Я снова глотнул джин-тоник, стараясь скрыть смятение, и с трудом поднялся, потому что железная кираса уже проржавела, а смазать ее некому.
- Почти ничего. Ты же знаешь – мама не слишком озабочена домашними делами.
- А ты?
- Это не мой дом, – вежливо ответил я, стараясь выглядеть убедительным.
Отец ничего не сказал, потому что мы уже стояли перед приоткрытой дверью его бывшей спальни, которую теперь занимает только мама. Она не любит спать при закрытой двери, объясняя это приступами клаустрофобии. Я забеспокоился, боясь, что лязг моих доспехов разбудит маму, а громыхали они отменно. Отец долго и пристально вглядывался в нашего пса, милейшего и добрейшего боксера, постоянно спавшего у матери в ногах, которого отец, естественно, не знал, поскольку умер двадцать лет назад, а пес живет у нас всего пять лет.
- Это не Монблан.
- Это Паркер. Лучше, чем Кросс, Монблан, Ватерман, Шиффер и все остальные, вместе взятые. [прим: Parker, Cross, Montblanc, Waterman, Sheaffer – известные фирмы-производители авторучек]
Эту шутку я повторял не счесть сколько раз, и люди, как правило, смеялись, но отец даже не улыбнулся.
- Монблана пришлось усыпить, – я вновь почувствовал себя на зыбкой трясине, – он был очень старый.
- А что у мамы с рукой? Вроде она забинтована?
- Мама упала.
Отец перевел взгляд на свою жену, овдовевшую двадцать лет назад: теперь она уже старушка, а он остался тем же мужчиной средних лет. Он смотрит на нее с нежностью и трепетной любовью, похоже, не замечая ни сильно изменившегося с годами лица, прежде такого красивого, а теперь морщинистого, ни дряблости слишком располневшего тела, ни загипсованной руки. Возможно, на том свете ни дряхлость, ни травмы вообще не беспокоят.

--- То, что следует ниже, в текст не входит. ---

-- ==== Sys2Proof/Laws/Regs.lean ====
section
/-!
SUPPORT. Fields of registers after an update: what is written reads back cut to its width, every other field reads as before; and what an event of an
interrupt source may change.
-/

namespace Sys2Proof.Machine

/-! ### The table of fields -/

/-- A write of a field leaves every other key of the table as it was. -/
theorem State.regs_put_other (s : State) (f : Field) (i v : Nat) (k : Key) (d : Nat) (h : k ≠ f.at i) :
    (s.put f i v).regs.get k d = s.regs.get k d := Tbl.get_set_other _ _ _ _ _ _ h

/-- A write reads back, cut to the field's width. -/
theorem State.get_put_same (s : State) (f : Field) (i v : Nat) : (s.put f i v).get f i = v % 2 ^ f.width := by
  unfold State.get State.put Field.unlisted
  cases hf : f.perImage
  · simp [Tbl.get_set_same]
  · simp [Tbl.get_set_same]

/-- What the image gives a field does not depend on other fields, but for the two counts of cells that follow from the channels left (R277, R290). -/
theorem State.imageVal_congr {s t : State} (f : Field) (i : Nat) (a : t.ident = s.ident) (b : t.sects = s.sects)
    (h : f.num ≠ TM_BUF_STATUS.BUF_CELLS.num ∧ f.num ≠ FELT_STATUS.REGION_CELLS.num) : t.imageVal f i = s.imageVal f i := by
  unfold State.imageVal State.identVal State.imageFree State.sect
  rw [a, b]
  simp only [h.1, h.2, if_false]

/-- A field depends on its own key, the identity and the image. -/
theorem State.get_congr {s t : State} (f : Field) (i : Nat) (a : t.ident = s.ident) (b : t.sects = s.sects)
    (h : f.num ≠ TM_BUF_STATUS.BUF_CELLS.num ∧ f.num ≠ FELT_STATUS.REGION_CELLS.num)
    (k : ∀ d, t.regs.get (f.at i) d = s.regs.get (f.at i) d) : t.get f i = s.get f i := by
  unfold Field.at at k
  unfold State.get
  rw [k, k, State.imageVal_congr f i a b h]

/-- A field that the image does not set depends on its own key alone. -/
theorem State.get_plain {s t : State} (f : Field) (i : Nat) (h : f.perImage = false)
    (k : ∀ d, t.regs.get (f.at i) d = s.regs.get (f.at i) d) : t.get f i = s.get f i := by
  unfold Field.at at k
  unfold State.get
  simp [h, k]

/-- Another field reads as before, where it is none that the image sets. -/
theorem State.get_put_other (s : State) (f g : Field) (i j v : Nat) (h : g.at j ≠ f.at i) (n : g.perImage = false) :
    (s.put f i v).get g j = s.get g j := State.get_plain g j n fun d => State.regs_put_other s f i v _ d h

/-- Another field reads as before, where it is none of the two counts of cells. -/
theorem State.get_put_image (s : State) (f g : Field) (i j v : Nat) (h : g.at j ≠ f.at i)
    (n : g.num ≠ TM_BUF_STATUS.BUF_CELLS.num ∧ g.num ≠ FELT_STATUS.REGION_CELLS.num) :
    (s.put f i v).get g j = s.get g j := State.get_congr g j rfl rfl n fun d => State.regs_put_other s f i v _ d h

theorem Field.at_ne_of_num {f g : Field} (i j : Nat) (h : g.num ≠ f.num) : g.at j ≠ f.at i := fun e => h (congrArg Key.n e)

theorem Field.at_ne_of_unit (f g : Field) {i j : Nat} (h : j ≠ i) : g.at j ≠ f.at i := fun e => h (congrArg Key.i e)

@[simp] theorem Field.at_eq (f g : Field) (i j : Nat) : (g.at j = f.at i) = (g.num = f.num ∧ j = i) := by
  simp [Field.at]

/-! ### What two states share -/

theorem changesOnly.refl (s : State) (ks : List Key) : changesOnly s s ks := ⟨rfl, fun _ _ _ => rfl⟩

theorem changesOnly.trans {s t u : State} {ks : List Key} (h : changesOnly s t ks) (g : changesOnly t u ks) : changesOnly s u ks := by
  obtain ⟨h1, h2⟩ := h
  obtain ⟨g1, g2⟩ := g
  refine ⟨?_, fun k n d => (g2 k n d).trans (h2 k n d)⟩
  unfold registersOnly at *
  rw [g1, h1]

theorem changesOnly.mono {s t : State} {ks js : List Key} (h : changesOnly s t ks) (g : ∀ k, k ∈ ks → k ∈ js) : changesOnly s t js :=
  ⟨h.1, fun k n d => h.2 k (fun m => n (g k m)) d⟩

theorem changesOnly.put {s t : State} {ks : List Key} (h : changesOnly s t ks) (f : Field) (i v : Nat) (m : f.at i ∈ ks) :
    changesOnly s (t.put f i v) ks :=
  h.trans ⟨rfl, fun k n d => State.regs_put_other t f i v k d fun e => n (e ▸ m)⟩

theorem changesOnly.putFlag {s t : State} {ks : List Key} (h : changesOnly s t ks) (f : Field) (i : Nat) (b : Bool) (m : f.at i ∈ ks) :
    changesOnly s (t.putFlag f i b) ks := h.put f i _ m

theorem changesOnly.addSat {s t : State} {ks : List Key} (h : changesOnly s t ks) (f : Field) (i n : Nat) (m : f.at i ∈ ks) :
    changesOnly s (t.addSat f i n) ks := h.put f i _ m

theorem changesOnly.addWrap {s t : State} {ks : List Key} (h : changesOnly s t ks) (f : Field) (i n : Nat) (m : f.at i ∈ ks) :
    changesOnly s (t.addWrap f i n) ks := h.put f i _ m

theorem changesOnly.putBit {s t : State} {ks : List Key} (h : changesOnly s t ks) (f : Field) (i k : Nat) (m : f.at i ∈ ks) :
    changesOnly s (t.putBit f i k) ks := h.put f i _ m

/-- A field outside those that changed reads as before. -/
theorem changesOnly.get {s t : State} {ks : List Key} (h : changesOnly s t ks) (f : Field) (i : Nat) (m : f.at i ∉ ks)
    (n : f.perImage = false ∨ f.num ≠ TM_BUF_STATUS.BUF_CELLS.num ∧ f.num ≠ FELT_STATUS.REGION_CELLS.num) : t.get f i = s.get f i := by
  cases n with
  | inl n => exact State.get_plain f i n fun d => h.2 _ m d
  | inr n => exact State.get_congr f i (by rw [h.1]) (by rw [h.1]) n fun d => h.2 _ m d

/-! ### Interrupt sources -/

theorem sourceKeys_congr {s t : State} {ks : List Key} (h : changesOnly s t ks) (d src : Nat)
    (m : IC_SRC.GROUP.at (srcAt d src) ∉ ks) : sourceKeys t d src = sourceKeys s d src := by
  unfold sourceKeys
  rw [h.get _ _ m (.inr (by decide))]

theorem group_not_in_sourceKeys (s : State) (d src e n : Nat) : IC_SRC.GROUP.at (srcAt e n) ∉ sourceKeys s d src := by
  have h1 : IC_SRC.GROUP.num ≠ IC_SRC.PENDING.num := by decide
  have h2 : IC_SRC.GROUP.num ≠ IC_GROUP_STATUS.COUNT.num := by decide
  simp [sourceKeys, h1, h2]

/-- An event of a source changes its PENDING and its group's count at most. -/
theorem State.raise_changesOnly (s : State) (d src : Nat) : changesOnly s (s.raise d src) (sourceKeys s d src) := by
  unfold State.raise
  split
  · exact .refl s _
  · have h := (changesOnly.refl s (sourceKeys s d src)).put IC_SRC.PENDING (srcAt d src) 1 (by simp [sourceKeys])
    dsimp only
    split
    · exact h.addSat _ _ _ (by simp [sourceKeys])
    · exact h

/-- An event of a source that is not reserved sets its PENDING (R349). -/
theorem State.raise_pending (s : State) (d src : Nat) (h : sourceReserved src = false) :
    (s.raise d src).flag IC_SRC.PENDING (srcAt d src) = true := by
  have w : 1 % 2 ^ IC_SRC.PENDING.width = 1 := by decide
  have n : IC_SRC.PENDING.num ≠ IC_GROUP_STATUS.COUNT.num := by decide
  unfold State.raise State.flag
  rw [h]
  dsimp only
  simp only [Bool.false_eq_true, if_false]
  split
  · rw [State.addSat, State.get_put_other _ _ _ _ _ _ (Field.at_ne_of_num _ _ n) rfl, State.get_put_same, w]
    rfl
  · rw [State.get_put_same, w]
    rfl

/-- An event of one source leaves another's PENDING as it was. -/
theorem State.raise_pending_other (s : State) (d src i : Nat) (h : i ≠ srcAt d src) :
    (s.raise d src).get IC_SRC.PENDING i = s.get IC_SRC.PENDING i := by
  refine (State.raise_changesOnly s d src).get _ _ ?_ (.inl rfl)
  have n : IC_SRC.PENDING.num ≠ IC_GROUP_STATUS.COUNT.num := by decide
  simp [sourceKeys, h, n]

/-- What a list of dies raises. -/
theorem State.raiseOn_changesOnly (src : Nat) (l : List Nat) (s : State) :
    changesOnly s (l.foldl (fun s d => s.raise d src) s) (l.flatMap fun d => sourceKeys s d src) := by
  induction l generalizing s with
  | nil => exact .refl s _
  | cons d l ih =>
    have h := State.raise_changesOnly s d src
    have e : (fun e => sourceKeys (s.raise d src) e src) = fun e => sourceKeys s e src :=
      funext fun e => sourceKeys_congr h e src (group_not_in_sourceKeys s d src e src)
    have g := ih (s.raise d src)
    rw [e] at g
    exact (h.mono fun k m => List.mem_flatMap.2 ⟨d, List.mem_cons_self .., m⟩).trans
      (g.mono fun k m => by
        obtain ⟨x, hx, hm⟩ := List.mem_flatMap.1 m
        exact List.mem_flatMap.2 ⟨x, List.mem_cons_of_mem _ hx, hm⟩)

/-- A package source changes what its events on every die may change (R348). -/
theorem State.raisePkg_changesOnly (s : State) (src : Nat) : changesOnly s (s.raisePkg src) (packageKeys s src) :=
  State.raiseOn_changesOnly src s.dieList s

theorem State.raiseOn_keeps_pending (src i : Nat) (l : List Nat) (s : State) (h : s.flag IC_SRC.PENDING i = true) :
    (l.foldl (fun s d => s.raise d src) s).flag IC_SRC.PENDING i = true := by
  induction l generalizing s with
  | nil => exact h
  | cons d l ih =>
    refine ih _ ?_
    by_cases e : i = srcAt d src
    · cases hr : sourceReserved src
      · rw [e]
        exact State.raise_pending s d src hr
      · unfold State.raise
        rw [hr]
        exact h
    · unfold State.flag
      rw [State.raise_pending_other s d src i e]
      exact h

theorem State.raiseOn_pending (src : Nat) (l : List Nat) (s : State) (h : sourceReserved src = false) (d : Nat) (m : d ∈ l) :
    (l.foldl (fun s d => s.raise d src) s).flag IC_SRC.PENDING (srcAt d src) = true := by
  induction l generalizing s with
  | nil => cases m
  | cons e l ih =>
    cases List.mem_cons.1 m with
    | inl g =>
      subst g
      exact State.raiseOn_keeps_pending src _ l _ (State.raise_pending s d src h)
    | inr g => exact ih _ g

/-- A package source that is not reserved is pending on every die after its event (R348, R349). -/
theorem State.raisePkg_pending (s : State) (src : Nat) (h : sourceReserved src = false) : pendingOnAll (s.raisePkg src) src := by
  intro d m
  have e : (s.raisePkg src).dies = s.dies := by rw [(State.raisePkg_changesOnly s src).1]; rfl
  rw [e] at m
  exact State.raiseOn_pending src s.dieList s h d (List.mem_range.2 m)

/-- A field that no event of a source touches reads as before. -/
theorem State.get_raisePkg (s : State) (src : Nat) (f : Field) (i : Nat) (h : f.num ≠ IC_SRC.PENDING.num ∧ f.num ≠ IC_GROUP_STATUS.COUNT.num)
    (n : f.perImage = false ∨ f.num ≠ TM_BUF_STATUS.BUF_CELLS.num ∧ f.num ≠ FELT_STATUS.REGION_CELLS.num) :
    (s.raisePkg src).get f i = s.get f i := by
  refine (State.raisePkg_changesOnly s src).get f i ?_ n
  simp [packageKeys, sourceKeys, h.1, h.2]

theorem State.get_raise (s : State) (d src : Nat) (f : Field) (i : Nat) (h : f.num ≠ IC_SRC.PENDING.num ∧ f.num ≠ IC_GROUP_STATUS.COUNT.num)
    (n : f.perImage = false ∨ f.num ≠ TM_BUF_STATUS.BUF_CELLS.num ∧ f.num ≠ FELT_STATUS.REGION_CELLS.num) :
    (s.raise d src).get f i = s.get f i := by
  refine (State.raise_changesOnly s d src).get f i ?_ n
  simp [sourceKeys, h.1, h.2]

end Sys2Proof.Machine
end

- Маргарита, любимая моя, моя бедненькая Марго, – шепчет отец. – Поцелуй ее за меня.
Кажется, визит подошел к концу. Я поплелся к двери, волоча свой неподъемный груз; кажется, что кираса налилась свинцом. В гостиной китайцы и сестра продолжали переворачивать все вверх дном. Отец прошел через комнату с олимпийским спокойствием, ни словом не упрекнув меня за хаос.
- Почему ты по-прежнему живешь с ней? Тебе уже тридцать семь, так ведь?
К чему он задал этот вопрос? Я озадаченно смотрел на отца. Он, как раньше, несколько раз ласково хлопнул меня по руке, но теперь мы оба взрослые и постепенно сравниваемся по возрасту. Я и сам знаю, что мне уже тридцать семь, но веду себя как юнец – бравирую, глотая джин-тоник и с нарочитой непринужденностью рассказывая отцу о дисках, о лавчонке, о канцтоварах, о нашей собаке, о матери, – юнец, прикрывшийся стальным листом, не похожим на нержавейку. Господи, как же тяжело! А может, я и в самом деле остался подростком, которого отец покинул, уйдя в мир иной?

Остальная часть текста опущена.